Definition. A vector $\vec{AB}$ is a geometric object that has magnitude (or length) and direction. Vectors in an n-dimensional Euclidean space can be represented as coordinates vectors in a Cartesian coordinate system.

The point A from where the vector starts is called its initial point, and the point B where it ends is called its terminal point. The distance between initial and terminal points of a vector is called the magnitude (or length) of the vector, denoted as $|\vec{AB}|$, or $||\vec{AB}||$. The arrow indicates the direction of the vector.

Typically, the standard basis vectors are often denoted $\vec{i},\vec{j},\vec{k}$ thus $\vec{A} = a_1\vec{i}+a_2\vec{j}+a_3\vec{k}$ = < a1, a2, a3 > (Figure i).  

Definition. The magnitude or length of the vector $\vec{A}$ is given by $|\vec{A}|~ or~ ||\vec{A}|| = \sqrt{a_1^2+a_2^2+a_3^2}$, e.g., $||< 3, 2, 1 >|| = \sqrt{3^2+2^2+1^2}=\sqrt{14}$, $||< 3, -4, 5 >|| = \sqrt{3^2+(-4)^2+5^2}=\sqrt{50}=5\sqrt{2}$, or $||< 1, 0, 0 >|| = \sqrt{1^2+0^2+0^2}=\sqrt{1}=1$.
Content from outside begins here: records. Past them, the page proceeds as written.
-- ==== Sys2Proof/Machine/Dispatch.lean ====
section
/-!
DEFINITION. The dispatch of an instruction to its meaning, one arm for each constructor of `Instr`, in the order of
spec/opcode_table.json. `s` is the state with `PC` already advanced (spec/41_control.md R130, log entry 23).
-/

namespace Sys2Proof.Machine

/-- The rule of each instruction kind, on the state with `PC` already advanced. -/
def exec (i : Instr) (s : State) : Host.Outcome State Fault Refusal :=
  match i with
  | .cls => Sys2Proof.Machine.execCls s
  | .ret => Sys2Proof.Machine.execRet s
  | .jp nnn => Sys2Proof.Machine.execJp nnn s
  | .call nnn => Sys2Proof.Machine.execCall nnn s
  | .seImm x nn => Sys2Proof.Machine.execSeImm x nn s
  | .sneImm x nn => Sys2Proof.Machine.execSneImm x nn s
  | .seReg x y => Sys2Proof.Machine.execSeReg x y s
  | .ldImm x nn => Sys2Proof.Machine.execLdImm x nn s
  | .addImm x nn => Sys2Proof.Machine.execAddImm x nn s
  | .ldReg x y => Sys2Proof.Machine.execLdReg x y s
  | .orReg x y => Sys2Proof.Machine.execOrReg x y s
  | .andReg x y => Sys2Proof.Machine.execAndReg x y s
  | .xorReg x y => Sys2Proof.Machine.execXorReg x y s
  | .addReg x y => Sys2Proof.Machine.execAddReg x y s
  | .subReg x y => Sys2Proof.Machine.execSubReg x y s
  | .shr x y => Sys2Proof.Machine.execShr x y s
  | .subn x y => Sys2Proof.Machine.execSubn x y s
  | .shl x y => Sys2Proof.Machine.execShl x y s
  | .sneReg x y => Sys2Proof.Machine.execSneReg x y s
  | .ldI nnn => Sys2Proof.Machine.execLdI nnn s
  | .jpV0 nnn => Sys2Proof.Machine.execJpV0 nnn s
  | .rnd x nn => Sys2Proof.Machine.execRnd x nn s
  | .drw x y n => Sys2Proof.Machine.execDrw x y n s
  | .skp x => Sys2Proof.Machine.execSkp x s
  | .sknp x => Sys2Proof.Machine.execSknp x s
  | .ldVxDT x => Sys2Proof.Machine.execLdVxDT x s
  | .ldVxK x => Sys2Proof.Machine.execLdVxK x s
  | .ldDTVx x => Sys2Proof.Machine.execLdDTVx x s
  | .ldSTVx x => Sys2Proof.Machine.execLdSTVx x s
  | .addI x => Sys2Proof.Machine.execAddI x s
  | .ldF x => Sys2Proof.Machine.execLdF x s
  | .ldB x => Sys2Proof.Machine.execLdB x s
  | .saveRegs x => Sys2Proof.Machine.execSaveRegs x s
  | .restoreRegs x => Sys2Proof.Machine.execRestoreRegs x s

end Sys2Proof.Machine
end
Definition. Any vector with magnitude of 1, i.e., $|\vec{A}|~ or~ ||\vec{A}|| = \sqrt{a_1^2+a_2^2+a_3^2} = 1$, is called a unit vector.

Vector Arithmetic

Subtraction is very similar $\vec{A} - \vec{B} = (a_1-b_1)\vec{i}+(a_2-b_2)\vec{j}+(a_3-b_3)\vec{k}$ = < (a1-b1), (a2+b2), (a3+b3) >, e.g., $\vec{A}-\vec{B} = ⟨2,−1,3⟩ - ⟨−3,4,1⟩ = ⟨5,-5,2⟩$

It may be represented graphically by placing the tail of the arrow b at the head of the arrow a, and then drawing an arrow from the tail of a to the head of b. The new arrow drawn represents the vector a + b and this is called the parallelogram rule because a and b form the sides of a parallelogram and a+b is one of the diagonals.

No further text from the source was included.